Will the HSE still attach an electronic copy of the F2508 to an online submission?

(SV): “No. When form F2508 is submitted notifiers will no longer receive an email copy. However, when you submit the form online you will see receive the RIDDOR reference number. At this point the ‘Download PDF’ button is visible which will allow you to save and print a copy of the form.”

With regards welding and RPE, is face fit testing mandatory; what is the current status with people with beards; do the face fi testers have to be to a certain competency level?

(SV): “Face fit testing is required depending in the type of RPE equipment, but it’s not always mandatory.
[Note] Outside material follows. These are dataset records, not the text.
-- ==== Sys2Proof/Laws/Stream.lean ====
section
/-! SUPPORT. What the stream level's shared operations do: emit, flush, the pair step, TAIL. -/

namespace Sys2Proof.Machine

/-- NPIX fits 32 bits (R24). -/
theorem State.npix_le (s : State) : s.npix ≤ 4294836225 := by
  have h1 : s.pageW.toNat ≤ 65535 := by have := s.pageW.isLt; omega
  have h2 : s.pageH.toNat ≤ 65535 := by have := s.pageH.isLt; omega
  exact Nat.mul_le_mul h1 h2

/-- The cursor after an emission, as a number: the clipped count never overflows the register (R97). -/
theorem State.emit_cursor_toNat (s : State) (c : Byte) (k : Nat) :
    (s.emit c k).cursor.toNat = s.cursor.toNat + min k s.budget := by
  show (BitVec.ofNat 32 (s.cursor.toNat + min k s.budget)).toNat = _
  have h1 := s.npix_le
  have h2 := s.cursor.isLt
  have h3 : s.budget = s.npix - s.cursor.toNat := rfl
  rw [BitVec.toNat_ofNat, Nat.mod_eq_of_lt]
  omega

theorem State.emit_clip (s : State) (c : Byte) (k : Nat) :
    (s.emit c k).clip = (s.clip || decide (s.budget < k)) := by
  show clipAfter s.clip (min k s.budget) k = _
  unfold clipAfter
  congr 2
  simp only [eq_iff_iff]
  omega

/-- The bytes of LBUF after an emission (R97, R98). -/
theorem State.emit_byteAt (s : State) (c : Byte) (k a : Nat) :
    (s.emit c k).byteAt .lbuf a =
      if 4 * s.cursor.toNat ≤ a ∧ a < 4 * (s.cursor.toNat + min k s.budget)
      then pixelLane (s.cfg.palette.lookup c) (a % 4) else s.byteAt .lbuf a := by
  show ((s.lbuf.fillPixels s.cursor.toNat (min k s.budget) (s.cfg.palette.lookup c)).get a).getD _ = _
  rw [Memory.get_fillPixels]
  split <;> rfl

/-- All that an emission does. -/
theorem emit_emitted (s : State) (c : Byte) (k : Nat) : Emitted c k s (s.emit c k) where
  cursor := s.emit_cursor_toNat c k
  clip := s.emit_clip c k
  bytes a := by rw [s.emit_cursor_toNat, s.emit_byteAt]
  frame := rfl

/-- Two states that an emission leads to differ at most in how LBUF lists its bytes. -/
theorem Emitted.cursor_le {c : Byte} {k : Nat} {s t : State} (h : Emitted c k s t) : s.cursor.toNat ≤ t.cursor.toNat := by
  rw [h.cursor]; omega

/-- Outside its own range an emission changes no byte. -/
theorem Emitted.outside {c : Byte} {k : Nat} {s t : State} (h : Emitted c k s t) {a : Nat}
    (ha : ¬(4 * s.cursor.toNat ≤ a ∧ a < 4 * t.cursor.toNat)) : t.byteAt .lbuf a = s.byteAt .lbuf a := by
  rw [h.bytes, if_neg ha]

/-- What the decoder may change of the state: its own registers, its flags and LBUF. -/
def DecoderOnly (s t : State) : Prop :=
  t = { s with
    clip := t.clip, odd := t.odd, under := t.under, tailf := t.tailf, rdptr := t.rdptr, cursor := t.cursor
    holdV := t.holdV, holdC := t.holdC, holdN := t.holdN, lbuf := t.lbuf }

theorem DecoderOnly.refl (s : State) : DecoderOnly s s := rfl

theorem DecoderOnly.trans {s t u : State} (h1 : DecoderOnly s t) (h2 : DecoderOnly t u) : DecoderOnly s u := by
  unfold DecoderOnly at *
  rw [h2, h1]

theorem DecoderOnly.emit (s : State) (c : Byte) (k : Nat) : DecoderOnly s (s.emit c k) := rfl
theorem DecoderOnly.stash (s : State) (c n : Byte) : DecoderOnly s (s.stash c n) := rfl
theorem DecoderOnly.clearHolder (s : State) : DecoderOnly s s.clearHolder := rfl
theorem DecoderOnly.advance (s : State) : DecoderOnly s s.advance := rfl

theorem DecoderOnly.flush (s : State) : DecoderOnly s s.flush := by
  unfold State.flush
  split <;> rfl

theorem DecoderOnly.normalRule (s : State) (c n : Byte) : DecoderOnly s (s.normalRule c n) := by
  unfold State.normalRule
  split
  · rfl
  · split <;> rfl

theorem DecoderOnly.pairStep (s : State) (c n : Byte) : DecoderOnly s (s.pairStep c n) := by
  unfold State.pairStep
  split
  · split
    · rfl
    · exact .trans (.trans (.clearHolder s) (.emit _ _ _)) (.normalRule _ c n)
  · exact .normalRule s c n

theorem DecoderOnly.tail (s : State) : DecoderOnly s s.tail := by
  unfold State.tail
  split <;> rfl

theorem DecoderOnly.pairLoop (n : Nat) : ∀ s : State, DecoderOnly s (State.pairLoop n s) := by
  induction n with
  | zero => exact fun s => .refl s
  | succ n ih => exact fun s => .trans (.trans (.advance s) (.pairStep _ _ _)) (ih _)

theorem DecoderOnly.decodeTail (s : State) : DecoderOnly s s.decodeTail :=
  .trans (t := State.tail { s with odd := s.odd || oddOf s.srcLen.toNat })
    (.trans (t := { s with odd := s.odd || oddOf s.srcLen.toNat }) rfl (.tail _)) rfl

/-- What the decoder leaves alone, field by field, as later proofs ask for it. -/
theorem DecoderOnly.same {s t : State} (h : DecoderOnly s t) :
    t.cfg = s.cfg ∧ t.pageW = s.pageW ∧ t.pageH = s.pageH ∧ t.srcAddr = s.srcAddr ∧ t.srcLen = s.srcLen
    ∧ t.cbuf = s.cbuf ∧ t.canvas = s.canvas ∧ t.epoch = s.epoch ∧ t.drawn = s.drawn ∧ t.poison = s.poison
    ∧ t.inputs = s.inputs ∧ t.responses = s.responses ∧ t.busy = s.busy ∧ t.done = s.done ∧ t.fault = s.fault
    ∧ t.busyErr = s.busyErr ∧ t.causeCode = s.causeCode ∧ t.warnCnt = s.warnCnt
    ∧ t.ident = s.ident ∧ t.cbufResets = s.cbufResets ∧ t.tampered = s.tampered := by
  rw [h]
  simp [State.epoch]

theorem DecoderOnly.npix {s t : State} (h : DecoderOnly s t) : t.npix = s.npix := by
  obtain ⟨_, hw, hh, _⟩ := h.same
  unfold State.npix
  rw [hw, hh]

theorem DecoderOnly.cbufByte {s t : State} (h : DecoderOnly s t) (a : Nat) : t.byteAt .cbuf a = s.byteAt .cbuf a := by
  obtain ⟨_, _, _, _, _, hc, _, hr, _⟩ := h.same
  exact State.byteAt_congr (sp := .cbuf) hc hr a

theorem DecoderOnly.canvasByte {s t : State} (h : DecoderOnly s t) (a : Nat) :
    t.byteAt .canvas a = s.byteAt .canvas a := by
  obtain ⟨_, _, _, _, _, _, hc, hr, _⟩ := h.same
  exact State.byteAt_congr (sp := .canvas) hc hr a

end Sys2Proof.Machine
end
It depends on the equipment models, but for example if it is tight fitting such as a twin-filter respirator with welding visor, it would require face-fit.

“For people with beards, as an employer you cannot demand they are cleanly shaven to allow for tight fitting RPE only. RPE is available in different sizes or as a hood version to allow for facial hair. You could also explore loose fitting RPE that would not require a face fit test.

“In relation to competency level – RPE fit testing should be conducted by a competent person. Competence can be demonstrated through achieving accreditation under the Fit2Fit RPE Fit Test Providers’ Accreditation scheme. This scheme has been developed by the British Safety Industry Federation (BSIF) together with industry stakeholders and is supported by HSE. The scheme is not compulsory and you are free to take other action to comply with the law.

“If LEV is in place, RPE could still be needed depending on the materials being welded, for example if LEV is unable to control fume capture then RPE is also required. This would be if Welding or hot cutting materials containing cadmium, or painted with lead or chromate paints where the coating can’t be removed. HSE guidance 153 provides further examples of when both extraction and RPE should be considered.”

Is this in relation to all welding or steel welding? Does it cover aluminium?

(SV): “Different types of RPE is available for a variety of welding and each situation should consider all factors. Generally for aluminium welding only (with no mix of other materials) or high volume production welding using TIG on aluminium – extraction is only required. For a mixture of materials, the HSE guidance 153 mentioned above provides a selection of different scenarios where both RPE and LEV may be necessary.”